14
Не довелось Саше встретиться с мамой и Варей в Москве. В связи со столетием со дня смерти Пушкина направили из их автобазы несколько машин со срочным грузом в Опочку. Собрали у шоферов паспорта, получили пропуска, только Сашин паспорт вернули – запрещено ему ездить в приграничную зону. Значит, и в Москву посылать нельзя.
Так объяснил ему диспетчер, посмотрел сочувственно, попытался утешить: «Не горюй, образуется…»
– Я и не горюю, – ответил Саша.
Ткнули мордой об стол. Но в остальном Саша не чувствовал дискриминации. Работал на машине по-прежнему без сменщика, что и лучше, все неполадки устранял сам: дежурных слесарей не дождешься и не допросишься, даже если сорвут на четвертинку, все равно сделают кое-как, опять за ними переделывай.
Единственно, прибегал Саша к помощи электрика Артемкина, звали его Володей, щуплый, сутулый паренек в очках, хороший мастер, много читал, собирал библиотеку. Но слишком откровенно обо всем говорил, и потому Саша с ним в разговоры не вступал, только посмеивался: «Давай, Володя, меньше слов, больше дела».
Работа на линии разная – куда пошлют. Чаще с кирпичного завода в речной порт: с открытием канала Волга – Москва поплывут по нему пароходы в столицу.
Случались и загородные поездки. На тракте работа выгоднее: километраж накрутишь больше, чем в городе. Но на тракт Сашу посылали редко, там работали «свои», те, кто дружил с диспетчером и механиком. «Своих» посылали и к лучшим заказчикам: на склады, в магазины горторга, на мясокомбинат, хлебозавод, кондитерскую фабрику, ликеро-водочный завод. Возвращались оттуда со сверточками: что-нибудь да перепадало. «Своих» же переводили на новые машины, давали новую резину, отпуска вне очереди, путевки в дома отдыха, звание ударников, стахановцев.
И на линии мухлеж: не будешь скандалить из-за простоев, запишут в путевке сколько положено ездок, еще припишут лишнюю, хоть ты и полдня стоял без дела или гоняли тебя без груза.
От всего этого Саша держался подальше. В общественники не лез, на собраниях отмалчивался, ездки не приписывал. Потому направляли его на перевозку кирпича и цемента. Работа грязная, зато совесть чистая.
Откуда появились все эти приписки, недобросовестность? Раньше этого не бывало. Люди знали свое дело. Теперь руководители некомпетентны, подчиненные халтурят, теряют совесть.

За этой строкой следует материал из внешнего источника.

/-- CF13 at (1, 3, 5). -/
theorem test_mParams : after (exec .mParams (session .enc .linear [1, 1, 1] 0 31)) results = some (1, 3, 5) := by decide

/-- CF12: BAD_STATE with no model. -/
theorem test_mParams_noModel : after (exec .mParams ready) status = some 0x122#64 := by decide

/-- M1 at (1, 3, 5), on the tree of vector M6 step 3. -/
theorem test_mTotal :
    after (exec .mTotal { session .enc .tree [4, 1, 1] 0 31 with store := .tree [4, 5, 1] }) results
      = some (6, 0, 0) := by decide

/-- M6 step 5: the range from before the rescale, then the tree [3, 4, 1]. -/
theorem test_mFreq_rescales :
    after (exec .mFreq (arg 0 { session .dec .tree [] 0 31 with store := .tree [5, 6, 1] }))
      (fun t => (results t, t.store)) = some ((0, 5, 0), .tree [3, 4, 1]) := by decide

/-- M10: halve, then increment. -/
theorem test_mFreq_halves_first :
    after (exec .mFreq (arg 0 (session .dec .linear [2, 2, 3] 0 31))) (fun t => (results t, t.store)) =
      some ((0, 2, 0), .linear [2, 1, 1]) := by decide

/-- 95_test_vectors.md section 2.2, the trace for v = 4 at (2, 4, 12): a value equal to cum(3) belongs to symbol 3. -/
theorem test_mSym_search :
    after (exec .mSym (arg 4 { ready with
        par := Params.derive 2 4 12, sess := .enc, variant := .tree, store := .tree [1, 3, 1, 7, 1] })) results
      = some (3, 4, 7) := by decide

/-- M4 at (1, 3, 5): BAD_VALUE at TOTAL, SESS unchanged. -/
theorem test_mSym_badValue :
    after (exec .mSym (arg 3 (session .enc .linear [1, 1, 1] 0 31))) status = some 0x262#64 := by decide

/-- M7: (1, 3) for symbol 1 of F = [1, 2, 1], and no update. -/
theorem test_mTable :
    after (exec .mTable (arg 1 (session .enc .linear [1, 2, 1] 4 25))) (fun t => (results t, t.store)) =
      some ((1, 3, 0), .linear [1, 2, 1]) := by decide

/-- M5 at (1, 3, 5): BAD_SYMBOL at SYMBOL_COUNT. -/
theorem test_mTable_badSymbol :
    after (exec .mTable (arg 3 (session .enc .linear [1, 1, 1] 0 31))) status = some 0x252#64 := by decide

/-! Witnesses: for each statement with hypotheses, a state and operands that meet them together. -/

/-- The encode session before EV5's second symbol, the symbol in ARG0. -/
def encodeSecond : State := arg 2 (session .enc .linear [2, 1, 1] 0 19)

/-- The encode session before EV4's last symbol, the symbol in ARG0. -/
def encodeLast : State := arg 2 { session .enc .linear [3, 2, 1] 4 19 with pending := 2#64 }

/-- A fresh decode session with these bits to come. -/
def decodeFirst (bits : List Bool) : State := { session .dec .linear [1, 1, 1] 0 31 with source := bitsThenEof bits }

/-- A failed session. -/
def failedState : State := { session .failed .linear [1, 1, 1] 0 31 with err := .ioError, detail := .sinkFailed }

theorem inv_encodeSecond : Inv encodeSecond := inv_of_check (by decide)

theorem inv_encodeLast : Inv encodeLast := inv_of_check (by decide)

theorem inv_decodeFirst (bits : List Bool) : Inv (decodeFirst bits) := inv_of_check rfl

theorem inv_decodeSixth : Inv decodeSixth := inv_of_check (by decide)

theorem inv_ready : Inv ready := inv_of_check (by decide)

theorem inv_failed : Inv failedState := inv_of_check (by decide)

theorem witness_DecodeEncodeRoundTrip : Instr.decSym.wellFormed = true := rfl

theorem witness_OnlyTheOpcodeMapDecodes : decode 0x34#64 = .ok .mTable ∧ 0x34#64 = encode .mTable := ⟨rfl, rfl⟩

theorem witness_StepRunsTheDecodedCommand :
    (given [wr 0x000 0x31#64] ready).inputs = .write 0x000 64 0x31#64 :: [] ∧ decode 0x31#64 = .ok .mTotal :=
  ⟨rfl, rfl⟩

theorem witness_IllegalWordOnlyReports :
    (given [wr 0x000 0x35#64] ready).inputs = .write 0x000 64 0x35#64 :: [] ∧ ∀ i : Instr, 0x35#64 ≠ encode i :=
  ⟨rfl, fun i => by cases i <;> decide⟩

theorem witness_OnlyWholeAlignedAccesses_refused :
    ¬(64 = 64 ∧ 0x100 % 8 = 0 ∧ 0x100 ≤ 0x0F8) ∧ (given [.read 0x100 64] ready).inputs = .read 0x100 64 :: [] := by
  decide

theorem witness_OnlyWholeAlignedAccesses_served :
    (64 = 64 ∧ 0x0F8 % 8 = 0 ∧ 0x0F8 ≤ 0x0F8) ∧ (given [.write 0x0F8 64 0] ready).inputs = .write 0x0F8 64 0 :: [] := by
  decide

theorem witness_HostWritesReachOnlyArgs :
    ∀ off ∈ [0x008, 0x010, 0x018, 0x020, 0x0F8],
      (given [wr off 7] ready).inputs = .write off 64 7 :: [] ∧ off % 8 = 0 ∧ off ≤ 0x0F8 ∧ off ≠ 0x000 := by decide

/-- A specified register in FAILED, at the first and the last offset that has one, and STATUS and TAIL outside FAILED. -/
theorem witness_HostReadsFollowTheMap :
    (∀ off ∈ [0x000, 0x0B0], (given [rd off] failedState).inputs = .read off 64 :: [] ∧ failedState.sess = .failed)
      ∧ ∀ off ∈ [0x038, 0x0A8], (given [rd off] ready).inputs = .read off 64 :: [] ∧ (given [rd off] ready).sess ≠ .failed := by
  decide

theorem witness_UnspecifiedReadsAreDraws :
    ∀ off ∈ [0x038, 0x088, 0x0A8, 0x0B8, 0x0F8],
      (given [rd off] failedState).inputs = .read off 64 :: [] ∧ off % 8 = 0 ∧ off ≤ 0x0F8
        ∧ (off = 0x038 ∨ 0x0B8 ≤ off ∨ (failedState.sess = .failed ∧ 0x088 ≤ off ∧ off ≤ 0x0A8)) := by decide

theorem witness_TotalReadsCumulativeSum :
    Inv (given [rd 0x0B0] decodeSixth) ∧ (given [rd 0x0B0] decodeSixth).sess.hasModel = true
      ∧ Inv (given [rd 0x0B0] ready) ∧ (given [rd 0x0B0] ready).sess.hasModel = false :=
  ⟨inv_of_check (by decide), rfl, inv_of_check (by decide), rfl⟩

theorem witness_HostReadFrame :
    (given [rd 0x038] ready).inputs = .read 0x038 64 :: []
      ∧ ∃ t, step (given [rd 0x038] ready) = .next t := ⟨rfl, _, rfl⟩

theorem witness_ResetEvent : (given [.reset] decodeSixth).inputs = .reset :: [] := rfl

theorem witness_IdleStateSteps : ready.inputs = [] := rfl

theorem witness_OnlyCfgSucceedsUnconfigured : State.reset.sess = .unconf ∧ Instr.mTotal ≠ .cfg := by decide

theorem witness_CfgConfiguresOrRejects_valid :
    1 ≤ 1 ∧ 1 ≤ 3 ∧ 1 ≤ 5 ∧ 3 + 2 ≤ 5 ∧ 5 + 3 ≤ 64 ∧ 1 + 2 ≤ 3 ∧ 1 ≤ Config.maxSymbolBits := by
  simp [Config.maxSymbolBits]

theorem witness_CfgConfiguresOrRejects_invalid :
    ∀ w ∈ [(0, 3, 5), (1, 2, 5), (1, 3, 4), (8, 31, 34), (30, 32, 32)],
      ¬(1 ≤ w.1 ∧ 1 ≤ w.2.1 ∧ 1 ≤ w.2.2 ∧ w.2.1 + 2 ≤ w.2.2 ∧ w.2.2 + w.2.1 ≤ 64 ∧ w.1 + 2 ≤ w.2.1
        ∧ w.1 ≤ Config.maxSymbolBits) := by
  simp

theorem witness_ConfiguredRegistersObeyLaws : Configured ready := configured_of_par rfl

theorem witness_InitStartsSession :
    ready.sess ≠ .unconf ∧ (arg 0 ready).arg0 = 0 ∧ (arg 1 ready).arg0 = 1 ∧ 1 < (arg 2 ready).arg0.toNat
      ∧ State.reset.sess = .unconf := by decide

theorem witness_MParamsReturnsWidths : decodeSixth.sess.hasModel = true ∧ ready.sess.hasModel = false := ⟨rfl, rfl⟩

theorem witness_MTotalReturnsTotal :
    (Inv failedState ∧ failedState.sess.hasModel = true) ∧ (Inv ready ∧ ready.sess.hasModel = false) :=
  ⟨⟨inv_failed, rfl⟩, inv_ready, rfl⟩

/-- A session with the operand at the last symbol, at SYMBOL_COUNT, and no session: MTableReturnsRange and
MFreqReturnsRangeAndCounts. -/
theorem witness_MTable_MFreq :
    (Inv (arg 2 encodeSecond) ∧ (arg 2 encodeSecond).sess.hasModel = true
      ∧ (arg 2 encodeSecond).arg0.toNat < (arg 2 encodeSecond).par.symbolCount.toNat)
    ∧ (Inv (arg 3 encodeSecond) ∧ (arg 3 encodeSecond).par.symbolCount.toNat ≤ (arg 3 encodeSecond).arg0.toNat)
    ∧ (Inv ready ∧ ready.sess.hasModel = false) :=
  ⟨⟨inv_encodeSecond, rfl, by decide⟩, ⟨inv_of_check (by decide), by decide⟩, inv_ready, rfl⟩

/-- The last value below TOTAL, TOTAL itself, and no session. -/
theorem witness_MSymReturnsOwnerAndCounts :
    (Inv (arg 3 encodeSecond) ∧ (arg 3 encodeSecond).sess.hasModel = true
      ∧ (arg 3 encodeSecond).arg0.toNat < (arg 3 encodeSecond).store.freqs.sum)
    ∧ (Inv (arg 4 encodeSecond) ∧ (arg 4 encodeSecond).store.freqs.sum ≤ (arg 4 encodeSecond).arg0.toNat)
    ∧ (Inv ready ∧ ready.sess.hasModel = false) :=
  ⟨⟨inv_of_check (by decide), rfl, by decide⟩, ⟨inv_of_check (by decide), by decide⟩, inv_ready, rfl⟩

/-- At FREQ_MAX, where the update halves, and with n + 2 = FREQ_MAX. -/
theorem witness_UpdateKeepsModelLaws :
    ((∀ f ∈ [5, 1, 1], 1 ≤ f) ∧ [5, 1, 1].sum ≤ 7 ∧ [5, 1, 1].length + 2 ≤ 7 ∧ 2 < [5, 1, 1].length)
      ∧ ((∀ f ∈ [2, 2, 1], 1 ≤ f) ∧ [2, 2, 1].sum ≤ 5 ∧ [2, 2, 1].length + 2 ≤ 5 ∧ 0 < [2, 2, 1].length) := by decide

/-- TreeQueriesMatchLinear and TreeUpdatesMatchLinear: M6's vector, the whole prefix and the last symbol. -/
theorem witness_TreeQueries_TreeUpdates :
    [3, 2, 2].length < 2 ^ 63 ∧ 3 ≤ [3, 2, 2].length ∧ 2 < [3, 2, 2].length := by decide

theorem witness_TreeSearchMatchesLinear :
    [3, 2, 2].length < 2 ^ 63 ∧ (∀ f ∈ [3, 2, 2], 1 ≤ f) ∧ 6 < [3, 2, 2].sum := by decide

theorem witness_VariantsAreEquivalent :
    Inv (session .enc .linear [3, 2, 2] 0 31) ∧ Inv (session .enc .tree [3, 2, 2] 0 31)
      ∧ SameButVariant (session .enc .linear [3, 2, 2] 0 31) (session .enc .tree [3, 2, 2] 0 31) :=
  ⟨inv_of_check (by decide), inv_of_check (by decide), rfl, by decide⟩

theorem witness_NarrowingNeverEmptiesTheRange :
    (Inv encodeSecond ∧ (encodeSecond.sess = .enc ∨ encodeSecond.sess = .dec) ∧ 2 < encodeSecond.par.symbolCount.toNat)
      ∧ Inv decodeSixth ∧ (decodeSixth.sess = .enc ∨ decodeSixth.sess = .dec) ∧ 0 < decodeSixth.par.symbolCount.toNat :=
  ⟨⟨inv_encodeSecond, by decide, by decide⟩, inv_decodeSixth, by decide, by decide⟩

/-- The smallest range at the top of the code range, and the whole of it. -/
theorem witness_ScalingEndsWithinCodeBits :
    Configured ready ∧ (31 ≤ 31 ∧ 31 ≤ ready.par.codeMax.toNat) ∧ 0 ≤ 31 :=
  ⟨configured_of_par rfl, by decide, by decide⟩

/-- EV5's second symbol: E3 and E3 from [15, 19] to [12, 31]. -/
theorem scales_encodeSecond : ScalesTo par 15 19 [.e3, .e3] 12 31 :=
  .step (by decide) (by decide) (.step (by decide) (by decide) (.stop (by decide)))

/-- EV4's last symbol: E2, E1 and E1 from [17, 19] to [8, 31]. -/
theorem scales_encodeLast : ScalesTo par 17 19 [.e2, .e1, .e1] 8 31 :=
  .step (by decide) (by decide) (.step (by decide) (by decide) (.step (by decide) (by decide) (.stop (by decide))))

theorem witness_OneBitPerScalingStep : ScalesTo par 17 19 [.e2, .e1, .e1] 8 31 := scales_encodeLast

theorem witness_EncSymResult :
    Inv encodeLast ∧ encodeLast.sess = .enc ∧ encodeLast.arg0.toNat < encodeLast.par.symbolCount.toNat
      ∧ ScalesTo encodeLast.par (narrowLow encodeLast (cum encodeLast.store.freqs 2) encodeLast.store.freqs.sum)
        (narrowHigh encodeLast (cum encodeLast.store.freqs 3) encodeLast.store.freqs.sum) [.e2, .e1, .e1] 8 31
      ∧ pendingFits encodeLast.pending.toNat [.e2, .e1, .e1] = true
      ∧ encodeLast.sink.acceptsNext (scaleBits encodeLast.pending.toNat [.e2, .e1, .e1]).1.length = true :=
  ⟨inv_encodeLast, rfl, by decide, scales_encodeLast, by decide, by decide⟩

theorem witness_EncSymCompletes :
    Inv encodeLast ∧ encodeLast.sess = .enc ∧ encodeLast.arg0.toNat < encodeLast.par.symbolCount.toNat
      ∧ encodeLast.pending.toNat + 64 < 2 ^ 64 ∧ (∀ a ∈ encodeLast.sink.queue, a = .ok)
      ∧ encodeLast.sink.after = some .ok :=
  ⟨inv_encodeLast, rfl, by decide, by decide, by decide, rfl⟩

/-- EV4's last symbol on a sink that takes four of the five bits and then answers as given. -/
def encodeCut (x : Option SinkAnswer) : State := { encodeLast with sink := ⟨[.ok, .ok, .ok, .ok], x⟩ }

theorem witness_EncSymStopsAtSink :
    ∀ x ∈ [some SinkAnswer.ioError, none],
      Inv (encodeCut x) ∧ (encodeCut x).sess = .enc
        ∧ (encodeCut x).arg0.toNat < (encodeCut x).par.symbolCount.toNat
        ∧ ScalesTo (encodeCut x).par
          (narrowLow (encodeCut x) (cum (encodeCut x).store.freqs 2) (encodeCut x).store.freqs.sum)
          (narrowHigh (encodeCut x) (cum (encodeCut x).store.freqs 3) (encodeCut x).store.freqs.sum)
          [.e2, .e1, .e1] 8 31
        ∧ pendingFits (encodeCut x).pending.toNat [.e2, .e1, .e1] = true
        ∧ 4 < (scaleBits (encodeCut x).pending.toNat [.e2, .e1, .e1]).1.length
        ∧ (encodeCut x).sink.acceptsNext 4 = true ∧ ((encodeCut x).sink.dropAnswers 4).answer.1 = x := by
  have hcut : ∀ x ∈ [some SinkAnswer.ioError, none],
      (encodeCut x).sink.acceptsNext 4 = true ∧ ((encodeCut x).sink.dropAnswers 4).answer.1 = x := by decide
  intro x hx
  exact ⟨inv_of_check rfl, rfl, witness_EncSymResult.2.2.1, witness_EncSymResult.2.2.2.1, witness_EncSymResult.2.2.2.2.1,
    show 4 < (scaleBits encodeLast.pending.toNat [.e2, .e1, .e1]).1.length by decide, hcut x hx⟩

/-- EV5's second symbol with PENDING at its limit: its first step is E3. -/
def encodeFull : State := { encodeSecond with pending := 0xFFFFFFFFFFFFFFFF#64 }

theorem witness_EncSymPendingOverflow :
    Inv encodeFull ∧ encodeFull.sess = .enc ∧ encodeFull.arg0.toNat < encodeFull.par.symbolCount.toNat
      ∧ ScalesTo encodeFull.par (narrowLow encodeFull (cum encodeFull.store.freqs 2) encodeFull.store.freqs.sum)
        (narrowHigh encodeFull (cum encodeFull.store.freqs 3) encodeFull.store.freqs.sum) ([] ++ .e3 :: [.e3]) 12 31
      ∧ pendingFits encodeFull.pending.toNat [] = true
      ∧ (scaleBits encodeFull.pending.toNat []).2 = pendingMax
      ∧ encodeFull.sink.acceptsNext (scaleBits encodeFull.pending.toNat []).1.length = true :=
  ⟨inv_of_check (by decide), rfl, by decide, scales_encodeSecond, rfl, by decide, rfl⟩

theorem witness_EncSymStaticErrors :
    decodeSixth.sess ≠ .enc ∧ (arg 3 encodeSecond).sess = .enc
      ∧ (arg 3 encodeSecond).par.symbolCount.toNat ≤ (arg 3 encodeSecond).arg0.toNat := by decide

/-- Outside ENC; PENDING at its limit; every event accepted; all but the flush accepted, and then each other answer. -/
theorem witness_EncFinishFlushes :
    decodeSixth.sess ≠ .enc ∧ (encodeFull.sess = .enc ∧ encodeFull.pending.toNat = 2 ^ 64 - 1)
      ∧ (encodeLast.sess = .enc ∧ encodeLast.pending.toNat < 2 ^ 64 - 1 ∧ encodeLast.sink.acceptsNext 5 = true)
      ∧ ∀ x ∈ [some SinkAnswer.ioError, none],
        (encodeCut x).sess = .enc ∧ (encodeCut x).pending.toNat < 2 ^ 64 - 1 ∧ (encodeCut x).sink.acceptsNext 4 = true
          ∧ ((encodeCut x).sink.dropAnswers 4).answer.1 = x := by decide

/-- Each answer, and TAIL one below and at its budget of 3. -/
theorem witness_ReadCodeBitRules :
    decodeSixth.source.answer = (some (.bit true), bitsThenEof [false])
      ∧ SourcePort.answer ⟨[.ioError], none⟩ = (some .ioError, ⟨[], none⟩)
      ∧ ((decodeFirst []).source.answer = (some .eof, ⟨[], some .eof⟩))
      ∧ (2#64).toNat < (decodeFirst []).par.codeBits.toNat - 2
      ∧ (decodeFirst []).par.codeBits.toNat - 2 ≤ (3#64).toNat := by decide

Даже хорошее совершают с помощью уловок.
Как-то утром, перед сменой, к Саше подошел кузнец Пчелинцев, тот самый Иван Феоктистович, у которого Саша был в гостях с Людой в первый день приезда в Калинин.
– Панкратов, чего меня подводишь?
– Что такое?
– Три месяца работаешь, а на профсоюзный учет не встал, взносы не платишь. У меня ведомость проверили – одни должники, а тебя и вовсе на учете нет.
– Потерял я профсоюзный билет, еще когда на работу поступал, предупредил. У меня все документы новые, и паспорт тоже.
– А почему в местком не сообщил, новый билет бы оформили.
– Все некогда.
– Тебе некогда, а мне неприятность.
– Уж извини.
– Тебя теперь в профсоюз надо заново принимать. Ты фактически выбывший. А мне на вид поставят.
Он подумал, потом негромко, уже как сообщнику, сказал:
– Ты заявление напиши, мол, потерял документы, в дирекцию докладывал и паспорт новый получил. Ну и профбилет потерял. С какого года стаж?
– С двадцать девятого.
– Ну вот… Так и напиши. Все потерял, мол, а число то поставь, когда на работу поступил. Услышал?
– Услышал. Будет сделано.
– Сейчас напиши и мне отдай. А я тебя тем числом оформлю и марки наклею. Напиши, сколько заработал за каждый месяц – февраль, март, апрель. Завтра билет получишь. Услышал?
– Услышал.
На следующий день Пчелинцев действительно вручил Саше билет с наклеенными за три месяца марками. И стаж был указан: с 1929 года, как и назвал Саша.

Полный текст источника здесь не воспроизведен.